## Required action
With the first line as the start and the line containing "def indexOf (a" as the end, write out every line of the records exactly.

Saved entries:
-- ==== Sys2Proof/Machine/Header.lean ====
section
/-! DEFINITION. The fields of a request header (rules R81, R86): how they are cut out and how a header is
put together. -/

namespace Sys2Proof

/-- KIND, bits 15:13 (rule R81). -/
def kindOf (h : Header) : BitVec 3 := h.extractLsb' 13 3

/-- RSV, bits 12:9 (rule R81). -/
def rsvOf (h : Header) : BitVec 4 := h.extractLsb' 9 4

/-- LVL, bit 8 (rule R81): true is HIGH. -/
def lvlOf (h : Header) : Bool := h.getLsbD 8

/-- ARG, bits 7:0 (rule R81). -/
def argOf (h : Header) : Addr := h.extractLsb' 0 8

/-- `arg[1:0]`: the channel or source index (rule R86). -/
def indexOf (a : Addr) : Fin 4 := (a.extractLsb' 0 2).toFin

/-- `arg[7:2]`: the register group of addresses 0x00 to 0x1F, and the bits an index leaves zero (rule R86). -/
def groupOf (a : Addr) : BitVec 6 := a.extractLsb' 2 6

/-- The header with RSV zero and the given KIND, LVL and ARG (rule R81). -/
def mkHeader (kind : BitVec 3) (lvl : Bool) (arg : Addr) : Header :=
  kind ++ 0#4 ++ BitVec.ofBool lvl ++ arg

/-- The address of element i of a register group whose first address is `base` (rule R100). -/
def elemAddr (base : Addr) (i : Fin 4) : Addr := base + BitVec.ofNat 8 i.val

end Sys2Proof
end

## Response area
-- ==== Sys2Proof/Machine/Header.lean ====
section
/-! DEFINITION. The fields of a request header (rules R81, R86): how they are cut out and how a header is
put together. -/

namespace Sys2Proof

/-- KIND, bits 15:13 (rule R81). -/
def kindOf (h : Header) : BitVec 3 := h.extractLsb' 13 3

/-- RSV, bits 12:9 (rule R81). -/
def rsvOf (h : Header) : BitVec 4 := h.extractLsb' 9 4

/-- LVL, bit 8 (rule R81): true is HIGH. -/
def lvlOf (h : Header) : Bool := h.getLsbD 8

/-- ARG, bits 7:0 (rule R81). -/
def argOf (h : Header) : Addr := h.extractLsb' 0 8

/-- `arg[1:0]`: the channel or source index (rule R86). -/
def indexOf (a : Addr) : Fin 4 := (a.extractLsb' 0 2).toFin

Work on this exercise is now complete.